** DATA FOR PROCESSING **
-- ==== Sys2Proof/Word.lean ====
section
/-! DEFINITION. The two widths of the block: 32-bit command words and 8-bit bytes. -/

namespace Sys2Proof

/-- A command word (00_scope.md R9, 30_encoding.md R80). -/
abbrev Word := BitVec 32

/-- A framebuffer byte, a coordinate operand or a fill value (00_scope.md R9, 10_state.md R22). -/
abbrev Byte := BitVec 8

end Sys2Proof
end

...

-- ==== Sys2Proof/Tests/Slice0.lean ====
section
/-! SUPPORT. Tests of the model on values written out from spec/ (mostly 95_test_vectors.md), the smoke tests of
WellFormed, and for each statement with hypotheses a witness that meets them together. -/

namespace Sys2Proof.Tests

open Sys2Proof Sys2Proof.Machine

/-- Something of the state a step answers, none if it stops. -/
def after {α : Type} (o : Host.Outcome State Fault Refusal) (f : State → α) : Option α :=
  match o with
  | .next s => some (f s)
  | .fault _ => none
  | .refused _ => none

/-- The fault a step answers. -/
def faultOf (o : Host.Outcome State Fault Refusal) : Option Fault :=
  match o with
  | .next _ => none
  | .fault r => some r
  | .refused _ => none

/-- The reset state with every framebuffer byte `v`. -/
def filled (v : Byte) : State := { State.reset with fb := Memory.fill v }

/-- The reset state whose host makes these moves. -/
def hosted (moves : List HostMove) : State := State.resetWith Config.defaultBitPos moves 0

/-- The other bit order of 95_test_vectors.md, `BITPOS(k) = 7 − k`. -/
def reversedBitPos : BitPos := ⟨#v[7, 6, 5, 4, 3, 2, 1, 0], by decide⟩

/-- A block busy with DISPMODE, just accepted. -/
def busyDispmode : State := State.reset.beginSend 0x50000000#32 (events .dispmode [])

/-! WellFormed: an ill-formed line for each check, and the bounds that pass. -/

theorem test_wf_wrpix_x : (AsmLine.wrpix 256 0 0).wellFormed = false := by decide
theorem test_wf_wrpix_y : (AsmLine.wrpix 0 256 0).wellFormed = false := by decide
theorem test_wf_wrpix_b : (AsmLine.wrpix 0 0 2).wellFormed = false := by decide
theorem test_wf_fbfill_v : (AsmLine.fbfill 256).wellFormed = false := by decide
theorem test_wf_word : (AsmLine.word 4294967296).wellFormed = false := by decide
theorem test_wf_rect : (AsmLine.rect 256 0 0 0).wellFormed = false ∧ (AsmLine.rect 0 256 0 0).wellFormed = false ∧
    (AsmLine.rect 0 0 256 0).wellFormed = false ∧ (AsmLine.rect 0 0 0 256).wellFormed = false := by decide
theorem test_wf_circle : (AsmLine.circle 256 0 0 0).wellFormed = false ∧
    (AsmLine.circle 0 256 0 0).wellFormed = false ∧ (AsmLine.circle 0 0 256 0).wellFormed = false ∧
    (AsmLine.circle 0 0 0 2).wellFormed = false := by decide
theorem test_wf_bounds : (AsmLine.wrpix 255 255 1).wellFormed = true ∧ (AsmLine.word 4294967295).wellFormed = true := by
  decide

** TASK STATEMENT **
Look at the records above. Copy every line where the string "rect" occurs.

** TASK ANSWER **
theorem test_wf_rect : (AsmLine.rect 256 0 0 0).wellFormed = false ∧ (AsmLine.rect 0 256 0 0).wellFormed = false ∧
    (AsmLine.rect 0 0 256 0).wellFormed = false ∧ (AsmLine.rect 0 0 0 256).wellFormed = false := by decide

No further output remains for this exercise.